DESCRIPTION OF THE TASK: The lines to repeat are those below from the one containing "(s.emberBarred = true" down to the one containing "(∀ (s : State) (rising", both included; reproduce them exactly and nothing else.

EXTRACTED RECORDS:
━━━━━━━━━━━━━━━━━━━━
-- ==== Sys2Proof/Machine/Dispatch.lean ====
section
/-! DEFINITION. The meaning of each command: one arm per constructor. -/

namespace Sys2Proof.Machine

open Sys2Proof
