/-- R434, R435, R536, R528: the ember zone, the junction temperature's peak, the supplies. -/
def Obligations.EmberAndJunction : Prop :=
  (∀ (s : State) (r : Nat), s.up → s.emberOn = true → s.pwr.emberAt = none → s.pwr.emberTemps = [] → sensorBad r = false →
    betaTemp (s.rd (F.TH_CFG_BETA (s.rd F.VIG_EMBER_CFG_TH))) r < 16 * (s.rd F.VIG_EMBER_CFG_EMBER_TMAX : Int) →
    Gives (.emberSample r) s (fun t =>
      t.pwr.emberTemps = [betaTemp (s.rd (F.TH_CFG_BETA (s.rd F.VIG_EMBER_CFG_TH))) r] ∧ t.pwr.emberAt = some s.now ∧
      t.rd F.VIG_EMBER_STAT_TEMP = uBits F.VIG_EMBER_STAT_TEMP.w (betaTemp (s.rd (F.TH_CFG_BETA (s.rd F.VIG_EMBER_CFG_TH))) r) ∧
      t.rd F.VIG_EMBER_STAT_CUT = s.rd F.VIG_EMBER_STAT_CUT)) ∧
  (∀ s : State, s.up → s.rdS F.VIG_EMBER_STAT_TEMP < 16 * ((s.rd F.VIG_EMBER_CFG_EMBER_TMAX : Int) - 10) →
    Gives .emberClr s (fun t => t.rd F.VIG_EMBER_STAT_CUT = 0 ∧ RegsOnly s t [F.VIG_EMBER_STAT_CUT])) ∧
  (∀ s : State, s.up → ¬ s.rdS F.VIG_EMBER_STAT_TEMP < 16 * ((s.rd F.VIG_EMBER_CFG_EMBER_TMAX : Int) - 10) →
    exec .emberClr s = .next s) ∧
  (∀ s : State, s.up → Gives .vigTjPeakClr s (fun t => t.rd F.VIG_TJ_PEAK_PEAK = 0 ∧ RegsOnly s t [F.VIG_TJ_PEAK_PEAK])) ∧
  (∀ (s : State) (a b c d : Int), s.up → s.domOn 1 = true → maxI 0 [a, b, c, d] < 2000 →
    maxI 0 [a, b, c, d] < 16 * (s.rd F.VIG_TJ_TJ_WARN : Int) →
    Gives (.junctionSample a b c d) s (fun t =>
      t.rd F.VIG_TJ_TJ = uBits F.VIG_TJ_TJ.w (maxI 0 [a, b, c, d]) ∧
      RegsOnly { s with pwr := t.pwr } t [F.VIG_TJ_TJ, F.VIG_TJ_PEAK_PEAK])) ∧
  (∀ (s : State), s.up → exec (.supplyUndervoltage 0) s =
    .next (let t := ({ s with pwr := { s.pwr with low := 0 } }).syncHvs
      if s.on F.GLB_STATE_HOLD then t else t.axRelease)) ∧
  (∀ (s : State) (low : Fin 16), s.up → low.val % 8 ≠ 0 → s.emberOn = false → Gives (.supplyUndervoltage low) s (fun t =>
    (∀ n : Fin 8, t.rd (F.FZ_STAT_CONDUCTING n) = 0 ∧ (t.fzs.getD n {}).out = false ∧ (t.fzs.getD n {}).edges = []) ∧
    t.undervolt = true ∧ t.beamsBarred = true ∧
    t = ((({ s with pwr := { s.pwr with low := low.val } }).linesCut.beamsOff.motHold.axHold).syncHvs).fzsOff)) ∧
  (∀ (s : State) (z : Nat), { s with pwr := { s.pwr with low := 1 } }.emberBarred = false ∧
    { s with pwr := { s.pwr with low := 8 } }.emberBarred = true ∧ { s with pwr := { s.pwr with low := 8 } }.undervolt = false ∧
    (s.emberBarred = true → (s.emberDrive true) = s.fzPulse (s.rd F.VIG_EMBER_CFG_ZONE) false) ∧
    (s.emberZone z = true → s.fzPin z = (s.fzs.getD z {}).out)) ∧
  (∀ (s : State) (rising : Bool), s.emberOn = true → s.on (F.FZ_CFG_FULLCYC (s.rd F.VIG_EMBER_CFG_ZONE)) = false →
    s.on F.VIG_EMBER_STAT_CUT = false → s.rdS F.VIG_EMBER_STAT_TEMP < 16 * (s.rd F.VIG_EMBER_CFG_EMBER_SET : Int) →
    let acc := s.pwr.emberAcc + s.rd F.VIG_EMBER_CFG_EMBER_RATIO * 512
    (s.emberCross rising).pwr.emberAcc = (if 32768 ≤ acc then acc - 32768 else acc) ∧
    (s.emberCross rising).pwr.emberRising = decide (32768 ≤ acc))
━━━━━━━━━━━━━━━━━━━━
RESULT OF THE EXERCISE:
    (s.emberBarred = true → (s.emberDrive true) = s.fzPulse (s.rd F.VIG_EMBER_CFG_ZONE) false) ∧
    (s.emberZone z = true → s.fzPin z = (s.fzs.getD z {}).out)) ∧
  (∀ (s : State) (rising : Bool), s.emberOn = true → s.on (F.FZ_CFG_FULLCYC (s.rd F.VIG_EMBER_CFG_ZONE)) = false →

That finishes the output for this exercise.